Start of MATERIALS PROVIDED

/-- The classes of R40 in card order, with the feature words of R102, R128, R179, R181, R210, R282, R350, R352, R385,
R403, R448 and R472 and of the NVC, PROM, COPY, PWR and TEMPO maps. -/
def classRows : List ClassRow := [
  ⟨0x01, 10, 10, false, none, none⟩,
  ⟨0x02, 8, 8, false, none, none⟩,
  ⟨0x03, 1, 1, false, some 0, some 0⟩,
  ⟨0x10, 48, 48, false, some 0x10082040, some 0⟩,
  ⟨0x11, 384, 400, true, some 0x010000800080, some 0x10000703FF⟩,
  ⟨0x12, 384, 400, true, some 0x040C021020, some 0x00F⟩,
  ⟨0x13, 4, 4, false, some 16, some 0⟩,
  ⟨0x20, 8, 8, false, none, none⟩,
  ⟨0x21, 4, 4, false, none, none⟩,
  ⟨0x22, 4, 4, false, some (64 + 3000 * 2 ^ 16 + 8 * 2 ^ 32), some 0⟩,
  ⟨0x23, 4, 4, false, none, none⟩,
  ⟨0x24, 4, 4, false, some (3 + 2 * 2 ^ 8 + 400 * 2 ^ 16), some 0⟩,
  ⟨0x30, 24, 24, false, some (8 + 4 * 2 ^ 8 + 4 * 2 ^ 16 + 448 * 2 ^ 24), some (1024 + 1024 * 2 ^ 16)⟩,
  ⟨0x31, 192, 200, true, some (448 + 31 * 2 ^ 16), some 0⟩,
  ⟨0x32, 16, 16, false, some (64 + 16 * 2 ^ 8), some 0⟩,
  ⟨0x33, 2, 2, false, some (8 + 8 * 2 ^ 4 + 8 * 2 ^ 8 + 512 * 2 ^ 12 + 256 * 2 ^ 22), some 512⟩,
  ⟨0x40, 2, 2, false, some (262144 + 16384 * 2 ^ 20 + 4096 * 2 ^ 36),
    some (16384 + 16384 * 2 ^ 16 + 4 * 2 ^ 31 + 8 * 2 ^ 35)⟩,
  ⟨0x41, 16, 16, false, some (16 + 3 * 2 ^ 8 + 64 * 2 ^ 16 + 4 * 2 ^ 24), some 0⟩,
  ⟨0x42, 1, 1, false, some (7 + 8 * 2 ^ 4 + 17 * 2 ^ 8 + 16 * 2 ^ 16 + 8 * 2 ^ 24 + 2048 * 2 ^ 32),
    some (16 + 64 * 2 ^ 8 + 256 * 2 ^ 16)⟩,
  ⟨0x43, 2, 2, false, some (4 + 64 * 2 ^ 8 + 8 * 2 ^ 16 + 2 * 2 ^ 24), some 0⟩,
  ⟨0x44, 2, 2, false, some (16 + 22 * 2 ^ 8 + 3600 * 2 ^ 16), some 0⟩,
  ⟨0x45, 1, 1, false, some (2048 + 4 * 2 ^ 12 + 32 * 2 ^ 16 + 1 * 2 ^ 24), some 0⟩]

/-- A build-decided field of a class, cut to its width. -/
def cardNat (cls field wid : Nat) : Nat := (Config.cardField cls field).toNat % 2 ^ wid

/-- The class whose mask block and map a class uses: EXPAND uses TILE's (R40). -/
def maskClass (cls : Nat) : Nat := if cls = 0x12 then 0x11 else cls

/-- Words of a mask block (R36). -/
def ClassRow.maskWords (r : ClassRow) : Nat := 3 * ceilDiv r.pcount 64 + ceilDiv r.lcount 64

/-! ### Where the build puts windows and blocks (R30, R34 to R38) -/

/-- Where the build puts what belongs to one class: register windows, mask block, map and descriptor (R34). -/
structure CardPlace where
  cls : Nat
  base : Nat
  stride : Nat
  maskOff : Nat
  mapOff : Nat
  descOff : Nat
  descLen : Nat
  descVer : Nat
  deriving DecidableEq, Repr

/-- The build's choice for the whole card: one place for each class, and LENGTH. -/
structure CardPlan where
  places : List CardPlace
  length : Nat
  deriving DecidableEq, Repr

/-- First byte after the end entry. -/
def dataStart : Nat := 0x40 + 64 * (classRows.length + 1)

/-- Bytes of a class's register window: up to its last register. -/
def windowSize (cls : Nat) : Nat :=
  max 8 (maxOf ((R.all.filter (fun f => f.cls = cls)).map (fun f => f.off + f.s1 * (f.n1 - 1) + f.s2 * (f.n2 - 1) + 8)))

/-- Whether no two of a list of (start, length) runs share a byte. -/
def runsApart : List (Nat × Nat) → Bool
  | [] => true
  | a :: r => r.all (fun b => decide (a.1 + a.2 ≤ b.1) || decide (b.1 + b.2 ≤ a.1)) && runsApart r

/-- The windows of a class's instances: start and length (R35). -/
def CardPlace.windows (c : CardPlace) (r : ClassRow) : List (Nat × Nat) :=
  (List.range r.lcount).map (fun i => (c.base + i * c.stride, windowSize r.code))

/-- The blocks of the data area that a class owns: start and length. -/
def CardPlace.blocks (c : CardPlace) (r : ClassRow) : List (Nat × Nat) :=
  (if maskClass r.code = r.code then (c.maskOff, 8 * r.maskWords) ::
      (if r.mapped then [(c.mapOff, 8 * ceilDiv r.lcount 4)] else []) else []) ++
  (if c.descOff = 0 then [] else [(c.descOff, c.descLen)])

/-- Whether a plan keeps what the manual says of it: windows apart from each other, at or above 0x0010_0000 and inside
BAR0 (R30, R35, R357); blocks apart from each other, on word boundaries, in the data area and below LENGTH; a descriptor
as long as its header at least (R38). -/
def CardPlan.good (p : CardPlan) : Bool :=
  let both := p.places.zip classRows
  let ws := both.flatMap (fun (c, r) => c.windows r)
  let bs := both.flatMap (fun (c, r) => c.blocks r)
  decide (p.places.map (·.cls) = classRows.map (·.code)) &&
  decide (p.length % 8 = 0) && decide (dataStart ≤ p.length) && decide (p.length ≤ 0x100000) &&
  ws.all (fun w => decide (0x100000 ≤ w.1) && decide (w.1 % 8 = 0) && decide (w.1 + w.2 ≤ 2 ^ 26)) && runsApart ws &&
  bs.all (fun b => decide (dataStart ≤ b.1) && decide (b.1 % 8 = 0) && decide (b.1 + b.2 ≤ p.length)) && runsApart bs &&
  p.places.all (fun c => c.descOff = 0 || decide (8 ≤ c.descLen))

/-- What the build's free choice says. -/
def CardPlan.free : CardPlan where
  places := classRows.map (fun r =>
    let d := cardNat r.code 3 56
    ⟨r.code, cardNat r.code 1 32, cardNat r.code 2 32, cardNat r.code 4 32, cardNat r.code 5 32, d % 2 ^ 32,
      bits d 47 32, bits d 55 48⟩)
  length := cardNat 0 0 32

/-- A plan with everything side by side and no descriptors. -/
def CardPlan.compact : CardPlan :=
  let x := classRows.foldl (fun (x : List CardPlace × Nat × Nat) r =>
    let w := windowSize r.code
    let owns := maskClass r.code = r.code
    let m := if owns then 8 * r.maskWords else 0
    let p := if owns ∧ r.mapped = true then 8 * ceilDiv r.lcount 4 else 0
    (x.1 ++ [⟨r.code, x.2.1, w, x.2.2, x.2.2 + m, 0, 0, 0⟩], x.2.1 + r.lcount * w, x.2.2 + m + p)) ([], 0x100000, dataStart)
  ⟨x.1, x.2.2⟩

/-- The plan of the card: any that the manual allows (log 46). -/
def cardPlan : CardPlan := if CardPlan.free.good then CardPlan.free else CardPlan.compact

/-- The place of a class. -/
def cardPlace (cls : Nat) : CardPlace := (cardPlan.places.find? (fun c => c.cls = cls)).getD ⟨cls, 0, 0, 0, 0, 0, 0, 0⟩

/-- Card offset of a class's mask block. -/
def maskOff (cls : Nat) : Nat := (cardPlace (maskClass cls)).maskOff
/-- Card offset of a class's map. -/
def mapOff (cls : Nat) : Nat := (cardPlace (maskClass cls)).mapOff

/-- LENGTH of the card. -/
def cardLength : Nat := cardPlan.length

/-- HBMC's FEAT1: the channels available on every stack (R40; log 46). -/
def Layout.channelMask (y : Layout) : Nat :=
  sumOf (((List.range 32).filter (fun c => (List.range 8).all (fun k => !y.channels.contains (32 * k + c)))).map (2 ^ ·))

/-- A feature word of a class. -/
def featWord (y : Layout) (r : ClassRow) (k : Nat) : Nat :=
  if r.code = 0x20 ∧ k = 1 then y.channelMask
  else (if k = 0 then r.feat0 else r.feat1).getD (cardNat r.code (10 + k) 64)

/-- Word `k` of a unit entry (R34). -/
def entryWord (y : Layout) (r : ClassRow) (k : Nat) : Nat :=
  match k with
  | 0 => 0x0801 + r.code * 2 ^ 16 + cardNat r.code 0 16 * 2 ^ 32 + r.lcount * 2 ^ 48
  | 1 => (cardPlace r.code).base
  | 2 => (cardPlace r.code).stride + r.pcount * 2 ^ 32
  | 3 => featWord y r 0
  | 4 => featWord y r 1
  | 5 => maskOff r.code + ceilDiv r.pcount 64 * 2 ^ 32 + ceilDiv r.lcount 64 * 2 ^ 40
  | 6 => let c := cardPlace r.code
    if c.descOff = 0 then 0 else c.descOff + c.descLen * 2 ^ 32 + c.descVer * 2 ^ 48
  | _ => if r.mapped then mapOff r.code else 0

/-! ### Masks and maps (R36, R37) -/

/-- The class whose retirements a class shares. -/
def Layout.marked (l : List (Nat × Nat)) (cls n : Nat) : Bool := l.contains (maskClass cls, n)

/-- Where a logical instance stands with no repair. -/
def homeOf (cls i : Nat) : Nat := if maskClass cls = 0x11 then tileHome i else if cls = 0x31 then laneHome i else i

/-- Bit `n` of one of the four arrays of a mask block. -/
def Layout.maskBit (y : Layout) (r : ClassRow) (arr n : Nat) : Bool :=
  match arr with
  | 0 => Layout.marked y.fused r.code n
  | 1 => Layout.marked y.retired r.code n
  | 2 => (List.range r.lcount).any (fun i => y.phys r.code i = n && decide (homeOf r.code i ≠ n))
  | _ => decide (n < r.lcount) && y.phys r.code n = 0xFFFF

/-- Word `k` of a mask block. -/
def Layout.maskWord (y : Layout) (r : ClassRow) (k : Nat) : Nat :=
  let w := ceilDiv r.pcount 64
  let arr := min 3 (k / w)
  let base := 64 * (k - arr * w)
  sumOf (((List.range 64).filter (fun b => y.maskBit r arr (base + b))).map (2 ^ ·))

/-- Word `k` of a map. -/
def Layout.mapWord (y : Layout) (r : ClassRow) (k : Nat) : Nat :=
  sumOf ((List.range 4).map (fun j => if 4 * k + j < r.lcount then y.phys r.code (4 * k + j) * 2 ^ (16 * j) else 0))

/-- The header that every per-unit descriptor begins with (R38). -/
def CardPlace.descHead (c : CardPlace) : Nat := c.cls + c.descLen * 2 ^ 16 + c.descVer * 2 ^ 32

/-- A word of the data area at card offset `o` (R36 to R38): masks, maps, descriptor headers; what the rest of a descriptor
and unused space hold, no chapter says. -/
def Layout.dataWord (y : Layout) (o : Nat) : Nat :=
  match classRows.find? (fun r => decide (maskOff r.code ≤ o) && decide (o < maskOff r.code + 8 * r.maskWords)) with
  | some r => y.maskWord r ((o - maskOff r.code) / 8)
  | none => match classRows.find? (fun r =>
      r.mapped && decide (mapOff r.code ≤ o) && decide (o < mapOff r.code + 8 * ceilDiv r.lcount 4)) with
    | some r => y.mapWord r ((o - mapOff r.code) / 8)
    | none => match cardPlan.places.find? (fun c => c.descOff ≠ 0 && decide (c.descOff = o)) with
      | some c => c.descHead
      | none => (Config.cardData o).toNat

/-- The word at offset `o` of a card, CRC and header counters apart (R32, R34). -/
def Layout.bodyWord (y : Layout) (o : Nat) : Nat :=
  if o < dataStart - 64 then
    match classRows[(o - 0x40) / 64]? with
    | some r => entryWord y r ((o - 0x40) % 64 / 8)
    | none => 0
  else if o < dataStart then 0
  else if o < cardLength then y.dataWord o
  else 0

/-- A header word (R32), its CRC as given. -/
def State.headWord (s : State) (gen crc k : Nat) : Nat :=
  match k with
  | 0 => 0x0001_4344_4853
  | 1 => gen
  | 2 => cardLength + classRows.length * 2 ^ 32 + 0x40 * 2 ^ 48
  | 3 => s.fuses.partnum % 2 ^ 16 + s.fuses.stepping * 2 ^ 16 + s.pkgId * 2 ^ 24
  | 4 => crc
  | 5 => s.card.stamp
  | 6 => s.card.cause + s.card.causeClass * 2 ^ 8 + s.card.causeInst * 2 ^ 20
  | _ => 0

/-- The bytes of a card with a DC_GEN, for a layout, its CRC field 0. -/
def State.cardBytes (s : State) (y : Layout) (gen : Nat) : List Byte :=
  (List.range (cardLength / 8)).flatMap (fun k =>
    toLE 8 (if k < 8 then s.headWord gen 0 k else y.bodyWord (8 * k)))

/-- DC_CRC of the card that is shown, with its final even DC_GEN (R32). -/
def State.cardCrc (s : State) : Nat := crc32c (s.cardBytes s.card.shown (s.card.gen + s.card.gen % 2))

/-- The word at offset `o` as a reader sees it now (R30, R42, R45, R456): 0, DC_GEN included, until the boot build is
complete; a mixture of old and new while DC_GEN is odd. -/
def State.cardWord (s : State) (o : Nat) : Nat :=
  let g := s.card.gen
  let y := if g % 2 = 1 ∧ Config.cardEarly g o = true then s.card.next else s.card.shown
  if g < 2 then 0 else if o < 0x40 then s.headWord g s.cardCrc (o / 8) else y.bodyWord o

/-! ### READ_DANCE_CARD (R31) -/

/-- Whether a Read Dance Card request is legal (R31). -/
def cardRequestGood (off len : Nat) : Bool :=
  off % 8 = 0 && len % 8 = 0 && decide (8 ≤ len) && decide (len ≤ 256) && decide (off + len ≤ 0x100000)

/-- READ_DANCE_CARD (R31): the bytes with DC_GEN, or an error without them. -/
def readDanceCardEffect (off len : Nat) (s : State) : State :=
  if cardRequestGood off len then
    s.emit (.cardData ((List.range (len / 8)).flatMap (fun i => toLE 8 (s.cardWord (off + 8 * i)))) s.card.gen)
  else s.emit .cardError

/-- READ_DANCE_CARD. -/
def execReadDanceCard (off len : Nat) (s : State) : Res := .next (readDanceCardEffect off len s)

/-! ### DANCE_CARD_REGEN (R42, R43) -/

/-- Whether one change comes before another: lower class, then lower physical instance (R42). -/
def CardChange.before (a b : CardChange) : Bool := decide (a.cls < b.cls) || (a.cls = b.cls && decide (a.phys < b.phys))

/-- The change that DC_CAUSE names. -/
def firstChange : List CardChange → Option CardChange
  | [] => none
  | c :: r => some (r.foldl (fun a b => if b.before a then b else a) c)

/-- The lasting layout: a spare that the margin re-plan borrows is left out of it (R43). -/
def State.lasting (s : State) : Layout :=
  match s.health.replan with
  | some r =>
    if s.layout.tile r.tile = r.spare ∧ s.layout.retired.contains (0x11, r.phys) = false then
      s.layout.mapTile r.tile r.phys
    else s.layout
  | none => s.layout

/-- Begin a regeneration (R42): DC_GEN goes odd, and the changes decided so far are in it. -/
def State.beginCard (s : State) : State :=
  { s with card := { s.card with
    gen := s.card.gen + 1, next := s.lasting, batch := s.card.waiting, waiting := [] } }

/-- The die-to-die lanes that the fault log records as replaced (R462). -/
def State.lanesNoted (s : State) : List (Nat × Nat) := s.log.filterMap (fun r => match r.what with
  | .note (.d2dLane k l) => some (k, l)
  | _ => none)

/-- The bytes of the log's ring that no commit has taken yet: at most the whole ring (R440). -/
def State.newLog (s : State) : List Byte :=
  let base := s.rd R.HEALTH_LOG_BASE
  let last := s.rd R.HEALTH_LOG_SEQ_SEQ
  let first := max s.health.committed (last - 32768)
  (List.range (last - first)).flatMap (fun i => s.devBytes (base + 32 * ((first + i) % 32768)) 32)

/-- Cut bytes into NV pages of 64 KiB. -/
def pagesOf (bs : List Byte) : List (List Byte) :=
  (List.range (ceilDiv bs.length 65536)).map (fun i => (bs.drop (65536 * i)).take 65536)

/-- Commit the log's ring to the log area (R440): page after page, from N0 to N3 in turn, round a ring of 128 MiB per stack (log
213). -/
def State.commitPages (s : State) : State :=
  let nv := (pagesOf s.newLog).foldl (fun (v : Nv) pg =>
    { v with logPages := mset [] (v.logNext % 8192) pg v.logPages, logNext := v.logNext + 1 }) s.nv
  { s with nv := nv, health := { s.health with committed := s.rd R.HEALTH_LOG_SEQ_SEQ } }

/-- The ageing records as they stand (R424). -/
def State.ageing (s : State) : Ageing :=
  ⟨s.health.slack, s.health.results, s.health.days, s.rd R.HEALTH_FORECAST_MONTHS, s.rd R.HEALTH_FORECAST_CLASS,
    s.rd R.HEALTH_FORECAST_INSTANCE⟩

End of MATERIALS PROVIDED

Please output exactly the lines between the one holding "end entry. -/" and the one holding "(List.range r.lcount).map (fun" in the records above, inclusive, and nothing more.

/-- First byte after the end entry. -/
def dataStart : Nat := 0x40 + 64 * (classRows.length + 1)

/-- Bytes of a class's register window: up to its last register. -/
def windowSize (cls : Nat) : Nat :=
  max 8 (maxOf ((R.all.filter (fun f => f.cls = cls)).map (fun f => f.off + f.s1 * (f.n1 - 1) + f.s2 * (f.n2 - 1) + 8)))

/-- Whether no two of a list of (start, length) runs share a byte. -/
def runsApart : List (Nat × Nat) → Bool
  | [] => true
  | a :: r => r.all (fun b => decide (a.1 + a.2 ≤ b.1) || decide (b.1 + b.2 ≤ a.1)) && runsApart r

/-- The windows of a class's instances: start and length (R35). -/
def CardPlace.windows (c : CardPlace) (r : ClassRow) : List (Nat × Nat) :=
  (List.range r.lcount).map (fun i => (c.base + i * c.stride, windowSize r.code))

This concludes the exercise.